You do not save a lot of time avoiding the evens. Most of the computation time within the algorithm is spent doing this:
candidates[i + i::i] = [None] * (n // i - 1)
That line causes a lot of action on the part of the computer. Whenever the number in question is even, this is not run as the loop bails on the if statement. The time spent running the loop for even numbers is thus really really small. So eliminating those even rounds does not produce a significant change in the timing of the loop. That's why your method isn't considerably faster.

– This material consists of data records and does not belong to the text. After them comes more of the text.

-- ==== Sys2Proof/Machine/Memory.lean ====
section
/-! DEFINITION. Memory (20_memory.md) over a list of cells in one canonical form: reading and writing one
byte, writing a run of bytes, and the range checks of R62 and R63. -/

namespace Sys2Proof.Machine

/-! ## Cells -/

/-- The byte listed for an address, if there is one. -/
def Cells.find : Cells → Nat → Option Byte
  | [], _ => none
  | (b, u) :: cs, a => if b = a then some u else Cells.find cs a

/-- Put a cell in its place by address. -/
def Cells.insert (a : Nat) (v : Byte) : Cells → Cells
  | [] => [(a, v)]
  | (b, u) :: cs => if a < b then (a, v) :: (b, u) :: cs else (b, u) :: Cells.insert a v cs

/-- The cells without any at `a`. -/
def Cells.forget (cs : Cells) (a : Nat) : Cells := cs.filter fun c => decide (c.1 ≠ a)

/-! ## Reading and writing -/

/-- What an address with no listed cell reads as: its contents at reset, FONT at 0x000-0x04F and 0
elsewhere (R46). -/
def Memory.unlisted (m : Memory) (a : Nat) : Byte := m.font.toList.getD (a - Config.fontBase) 0

/-- M[a]. -/
def Memory.read (m : Memory) (a : Nat) : Byte := (m.cells.find a).getD (m.unlisted a)

/-- M[a] <- v. Writing what an unlisted address reads as leaves no cell there, so equal memories are
equal data. FONT is fixed. -/
def Memory.write (m : Memory) (a : Nat) (v : Byte) : Memory :=
  { m with
    cells := if v = m.unlisted a then m.cells.forget a else Cells.insert a v (m.cells.forget a) }

/-- M[a], M[a+1], ... <- the bytes, in ascending order (R65, R70). -/
def Memory.writeBytes (m : Memory) (a : Nat) : List Byte → Memory
  | [] => m
  | v :: vs => (m.write a v).writeBytes (a + 1) vs

/-- The canonical form: addresses strictly rise and exist, and no cell holds what an unlisted address
reads as. -/
abbrev Memory.wf (m : Memory) : Prop :=
  m.cells.Pairwise (fun c d => c.1 < d.1) ∧
  ∀ c ∈ m.cells, c.1 < Config.memSize ∧ c.2 ≠ m.unlisted c.1

/-! ## Range checks (R62, R63) -/

/-- The check of a read: an address of 4096 or more has no cell (R62). -/
def readFault (a : Nat) : Option Fault :=
  if a ≥ Config.memSize then some (.undefinedAccess a) else none

/-- The check of a program's write: the font region and the addresses of 4096 or more (R63, R193). -/
def writeFault (a : Nat) : Option Fault :=
  if a < Config.fontLimit then some (.fontOverwrite a) else readFault a

/-- The first fault of `check` over the `n` addresses from `a`, in ascending order (R193, R304). -/
def firstFault (check : Nat → Option Fault) (a : Nat) : Nat → Option Fault
  | 0 => none
  | n + 1 =>
    match check a with
    | some f => some f
    | none => firstFault check (a + 1) n

end Sys2Proof.Machine
end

When python produces numbers for range it uses a formula: start + index * step. Multiplying by two as you do in your case is going to be slightly more expensive then one as in the original case.
There is also quite possibly a small overhead to having a longer function.
Neither are of those are really significant speed issues, but they override the very small amount of benefit your version brings.
Its probably slightly slower because you are performing extra set up to do something that was done in the first case anyway (marking off multiples of two). That setup time might be what you see if it is as slight as you say
Your extra step is unnecessary and will actually traverse the whole collection n once doing that 'get rid of evens' operation rather than just operating on n^1/2.